## Work required
Exactly the lines from the opening of the records through the line containing "(State.holdPort s a1).Canonical := by" should be copied, with both included.
_ _ _ _
theorem execSpanPortEnable_canonical (s : State) (h0 : s.Canonical) :
    outCanonical (execSpanPortEnable s) := by
  unfold execSpanPortEnable
  repeat' first
    | with_reducible assumption | (simp only [canonical_mk]; refine canonical_fold ?_) | with_reducible apply whenDue_canonical
    | with_reducible apply State.setField_canonical | with_reducible apply State.setDie_canonical | with_reducible apply optCanonical_none
    | with_reducible apply optCanonical_some | with_reducible apply optCanonical_ite

theorem State.writeBlock_canonical (s : State) (a1 : Tier) (a2 : Nat) (a3 : Nat) (a4 : Bool) (h0 : s.Canonical) :
    (State.writeBlock s a1 a2 a3 a4).Canonical := by
  unfold State.writeBlock
  repeat' first
    | with_reducible assumption | (simp only [canonical_mk]; refine canonical_fold ?_) | with_reducible apply State.dropCached_canonical
    | with_reducible apply State.putEntry_canonical

theorem State.holdPort_canonical (s : State) (a1 : Nat) (h0 : s.Canonical) :
    (State.holdPort s a1).Canonical := by
  unfold State.holdPort
  repeat' first
    | with_reducible assumption | with_reducible apply State.setHold_canonical

theorem State.blockPort_canonical (s : State) (a1 : Nat) (h0 : s.Canonical) :
    (State.blockPort s a1).Canonical := by
  unfold State.blockPort
  repeat' first
    | with_reducible assumption | (simp only [canonical_mk]; refine canonical_fold ?_) | with_reducible apply State.writeBlock_canonical
    | with_reducible apply canonical_ite

theorem execRevoke_canonical (s : State) (h0 : s.Canonical) :
    outCanonical (execRevoke s) := by
  unfold execRevoke
  repeat' first
    | with_reducible assumption | intro _ | with_reducible apply whenDue_canonical | with_reducible apply State.setRemote_canonical
    | with_reducible apply State.blockPort_canonical | with_reducible apply State.sendControl_canonical
    | with_reducible apply State.holdPort_canonical | with_reducible apply optCanonical_none | with_reducible apply optCanonical_some
    | with_reducible apply optCanonical_ite | with_reducible apply canonical_foldl | with_reducible apply optCanonical_bind

theorem execRevokeDeadline_canonical (s : State) (h0 : s.Canonical) :
    outCanonical (execRevokeDeadline s) := by
  unfold execRevokeDeadline
  repeat' first
    | with_reducible assumption | intro _ | with_reducible apply whenDue_canonical | with_reducible apply State.setRemote_canonical
    | with_reducible apply State.writeBlock_canonical | with_reducible apply State.forceEntry_canonical
    | with_reducible apply optCanonical_none | with_reducible apply optCanonical_some | with_reducible apply optCanonical_ite
    | with_reducible apply optCanonical_bind

theorem execFlashPromote_canonical (s : State) (h0 : s.Canonical) :
    outCanonical (execFlashPromote s) := by
  unfold execFlashPromote
  repeat' first
    | with_reducible assumption | intro _ | with_reducible apply whenDue_canonical | with_reducible apply State.setRemote_canonical
    | with_reducible apply optCanonical_none | with_reducible apply optCanonical_some | with_reducible apply optCanonical_ite
    | with_reducible apply optCanonical_bind

theorem execFlashDemotion_canonical (s : State) (h0 : s.Canonical) :
    outCanonical (execFlashDemotion s) := by
  unfold execFlashDemotion
  repeat' first
    | with_reducible assumption | intro _ | with_reducible apply whenDue_canonical | with_reducible apply State.setRemote_canonical
    | with_reducible apply optCanonical_none | with_reducible apply optCanonical_some | with_reducible apply optCanonical_ite
    | with_reducible apply optCanonical_bind

theorem execVersionReclaim_canonical (s : State) (h0 : s.Canonical) :
    outCanonical (execVersionReclaim s) := by
  unfold execVersionReclaim
  repeat' first
    | with_reducible assumption | intro _ | with_reducible apply whenDue_canonical | with_reducible apply State.setRemote_canonical
    | with_reducible apply optCanonical_none | with_reducible apply optCanonical_some | with_reducible apply optCanonical_ite
    | with_reducible apply optCanonical_bind

theorem execScorepadInterval_canonical (s : State) (h0 : s.Canonical) :
    outCanonical (execScorepadInterval s) := by
  unfold execScorepadInterval
  repeat' first
    | with_reducible assumption | (simp only [canonical_mk]; refine canonical_fold ?_) | with_reducible apply whenDue_canonical
    | with_reducible apply optCanonical_none | with_reducible apply optCanonical_some | with_reducible apply optCanonical_ite

theorem State.emit_canonical (s : State) (a1 : List Byte) (h0 : s.Canonical) :
    (State.emit s a1).Canonical := by
  unfold State.emit
  repeat' first
    | with_reducible assumption | (simp only [canonical_mk]; refine canonical_fold ?_)

theorem State.reply_canonical (s : State) (a1 : Nat) (a2 : Nat) (a3 : List Byte) (h0 : s.Canonical) :
    (State.reply s a1 a2 a3).Canonical := by
  unfold State.reply
  repeat' first
    | with_reducible assumption | with_reducible apply State.emit_canonical

theorem execInfo_canonical (s : State) (h0 : s.Canonical) :
    outCanonical (execInfo s) := by
  unfold execInfo
  repeat' first
    | with_reducible assumption | with_reducible apply whenDue_canonical | with_reducible apply State.reply_canonical
    | with_reducible apply optCanonical_some | with_reducible apply optCanonical_ite

theorem execReadlive_canonical (s : State) (h0 : s.Canonical) :
    outCanonical (execReadlive s) := by
  unfold execReadlive
  repeat' first
    | with_reducible assumption | (simp only [canonical_mk]; refine canonical_fold ?_) | with_reducible apply whenDue_canonical
    | with_reducible apply State.reply_canonical | with_reducible apply optCanonical_some | with_reducible apply optCanonical_ite | split

theorem execReadret_canonical (s : State) (h0 : s.Canonical) :
    outCanonical (execReadret s) := by
  unfold execReadret
  repeat' first
    | with_reducible assumption | (simp only [canonical_mk]; refine canonical_fold ?_) | with_reducible apply whenDue_canonical
    | with_reducible apply State.reply_canonical | with_reducible apply optCanonical_some | with_reducible apply optCanonical_ite

theorem execAck_canonical (s : State) (h0 : s.Canonical) :
    outCanonical (execAck s) := by
  unfold execAck
  repeat' first
    | with_reducible assumption | (simp only [canonical_mk]; refine canonical_fold ?_) | with_reducible apply whenDue_canonical
    | with_reducible apply State.reply_canonical | with_reducible apply optCanonical_some | with_reducible apply optCanonical_ite

theorem execTotals_canonical (s : State) (h0 : s.Canonical) :
    outCanonical (execTotals s) := by
  unfold execTotals
  repeat' first
    | with_reducible assumption | with_reducible apply whenDue_canonical | with_reducible apply State.reply_canonical
    | with_reducible apply optCanonical_some | with_reducible apply optCanonical_ite

theorem execHealth_canonical (s : State) (h0 : s.Canonical) :
    outCanonical (execHealth s) := by
  unfold execHealth
  repeat' first
    | with_reducible assumption | with_reducible apply whenDue_canonical | with_reducible apply State.reply_canonical
    | with_reducible apply optCanonical_some | with_reducible apply optCanonical_ite

theorem execCeiling_canonical (s : State) (h0 : s.Canonical) :
    outCanonical (execCeiling s) := by
  unfold execCeiling
  repeat' first
    | with_reducible assumption | (simp only [canonical_mk]; refine canonical_fold ?_) | with_reducible apply whenDue_canonical
    | with_reducible apply State.reply_canonical | with_reducible apply optCanonical_some | with_reducible apply optCanonical_ite

theorem execSetmodid_canonical (s : State) (h0 : s.Canonical) :
    outCanonical (execSetmodid s) := by
  unfold execSetmodid
  repeat' first
    | with_reducible assumption | with_reducible apply whenDue_canonical | with_reducible apply State.reply_canonical
    | with_reducible apply State.setReg_canonical | with_reducible apply optCanonical_some | with_reducible apply optCanonical_ite

theorem execStart_canonical (s : State) (h0 : s.Canonical) :
    outCanonical (execStart s) := by
  unfold execStart
  repeat' first
    | with_reducible assumption | (simp only [canonical_mk]; refine canonical_fold ?_) | with_reducible apply whenDue_canonical
    | with_reducible apply State.reply_canonical | with_reducible apply State.setField_canonical | with_reducible apply optCanonical_some
    | with_reducible apply optCanonical_ite

theorem execMctpControl_canonical (s : State) (h0 : s.Canonical) :
    outCanonical (execMctpControl s) := by
  unfold execMctpControl
  repeat' first
    | with_reducible assumption | with_reducible apply whenDue_canonical | with_reducible apply State.emit_canonical
    | with_reducible apply optCanonical_some

theorem State.heard_canonical (s : State) (a1 : Nat) (a2 : Nat) (a3 : Nat) (a4 : List Byte) (h0 : s.Canonical) :
    (State.heard s a1 a2 a3 a4).Canonical := by
  unfold State.heard
  repeat' first
    | with_reducible assumption | (simp only [canonical_mk]; refine canonical_fold ?_)

theorem State.respond_canonical (s : State) (a1 : Nat) (a2 : Nat) (a3 : Nat) (a4 : List Byte) (h0 : s.Canonical) :
    (State.respond s a1 a2 a3 a4).Canonical := by
  unfold State.respond
  repeat' first
    | with_reducible assumption | (simp only [canonical_mk]; refine canonical_fold ?_) | with_reducible apply State.emit_canonical

theorem State.spdmError_canonical (s : State) (a1 : Nat) (h0 : s.Canonical) :
    (State.spdmError s a1).Canonical := by
  unfold State.spdmError
  repeat' first
    | with_reducible assumption | with_reducible apply State.emit_canonical

theorem execGetVersion_canonical (s : State) (h0 : s.Canonical) :
    outCanonical (execGetVersion s) := by
  unfold execGetVersion
  repeat' first
    | with_reducible assumption | (simp only [canonical_mk]; refine canonical_fold ?_) | with_reducible apply whenDue_canonical
    | with_reducible apply State.respond_canonical | with_reducible apply State.heard_canonical | with_reducible apply optCanonical_some

theorem execGetCapabilities_canonical (s : State) (h0 : s.Canonical) :
    outCanonical (execGetCapabilities s) := by
  unfold execGetCapabilities
  repeat' first
    | with_reducible assumption | (simp only [canonical_mk]; refine canonical_fold ?_) | with_reducible apply whenDue_canonical
    | with_reducible apply State.spdmError_canonical | with_reducible apply State.respond_canonical
    | with_reducible apply State.heard_canonical | with_reducible apply optCanonical_some | with_reducible apply optCanonical_ite

theorem execNegotiateAlgorithms_canonical (s : State) (h0 : s.Canonical) :
    outCanonical (execNegotiateAlgorithms s) := by
  unfold execNegotiateAlgorithms
  repeat' first
    | with_reducible assumption | (simp only [canonical_mk]; refine canonical_fold ?_) | with_reducible apply whenDue_canonical
    | with_reducible apply State.spdmError_canonical | with_reducible apply State.respond_canonical
    | with_reducible apply State.heard_canonical | with_reducible apply optCanonical_some | with_reducible apply optCanonical_ite

theorem execGetDigests_canonical (s : State) (h0 : s.Canonical) :
    outCanonical (execGetDigests s) := by
  unfold execGetDigests
  repeat' first
    | with_reducible assumption | with_reducible apply whenDue_canonical | with_reducible apply State.spdmError_canonical
    | with_reducible apply State.respond_canonical | with_reducible apply State.heard_canonical | with_reducible apply optCanonical_some
    | with_reducible apply optCanonical_ite

theorem execGetCertificate_canonical (s : State) (h0 : s.Canonical) :
    outCanonical (execGetCertificate s) := by
  unfold execGetCertificate
  repeat' first
    | with_reducible assumption | with_reducible apply whenDue_canonical | with_reducible apply State.spdmError_canonical
    | with_reducible apply State.respond_canonical | with_reducible apply State.heard_canonical | with_reducible apply optCanonical_some
    | with_reducible apply optCanonical_ite

theorem execChallenge_canonical (s : State) (h0 : s.Canonical) :
    outCanonical (execChallenge s) := by
  unfold execChallenge
  repeat' first
    | with_reducible assumption | with_reducible apply whenDue_canonical | with_reducible apply State.spdmError_canonical
    | with_reducible apply State.heard_canonical | with_reducible apply State.respond_canonical | with_reducible apply optCanonical_some
    | with_reducible apply optCanonical_ite

theorem execGetMeasurements_canonical (s : State) (h0 : s.Canonical) :
    outCanonical (execGetMeasurements s) := by
  unfold execGetMeasurements
  repeat' first
    | with_reducible assumption | with_reducible apply whenDue_canonical | with_reducible apply State.spdmError_canonical
    | with_reducible apply State.heard_canonical | with_reducible apply State.respond_canonical | with_reducible apply optCanonical_some
    | with_reducible apply optCanonical_ite | split

theorem execUnsupportedRequest_canonical (s : State) (h0 : s.Canonical) :
    outCanonical (execUnsupportedRequest s) := by
  unfold execUnsupportedRequest
  repeat' first
    | with_reducible assumption | with_reducible apply whenDue_canonical | with_reducible apply State.spdmError_canonical
    | with_reducible apply State.emit_canonical | with_reducible apply optCanonical_none | with_reducible apply optCanonical_some
    | with_reducible apply optCanonical_ite

end Sys2Proof.Machine
end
_ _ _ _
## Answer to this exercise
theorem execSpanPortEnable_canonical (s : State) (h0 : s.Canonical) :
    outCanonical (execSpanPortEnable s) := by
  unfold execSpanPortEnable
  repeat' first
    | with_reducible assumption | (simp only [canonical_mk]; refine canonical_fold ?_) | with_reducible apply whenDue_canonical
    | with_reducible apply State.setField_canonical | with_reducible apply State.setDie_canonical | with_reducible apply optCanonical_none
    | with_reducible apply optCanonical_some | with_reducible apply optCanonical_ite

theorem State.writeBlock_canonical (s : State) (a1 : Tier) (a2 : Nat) (a3 : Nat) (a4 : Bool) (h0 : s.Canonical) :
    (State.writeBlock s a1 a2 a3 a4).Canonical := by
  unfold State.writeBlock
  repeat' first
    | with_reducible assumption | (simp only [canonical_mk]; refine canonical_fold ?_) | with_reducible apply State.dropCached_canonical
    | with_reducible apply State.putEntry_canonical

theorem State.holdPort_canonical (s : State) (a1 : Nat) (h0 : s.Canonical) :
    (State.holdPort s a1).Canonical := by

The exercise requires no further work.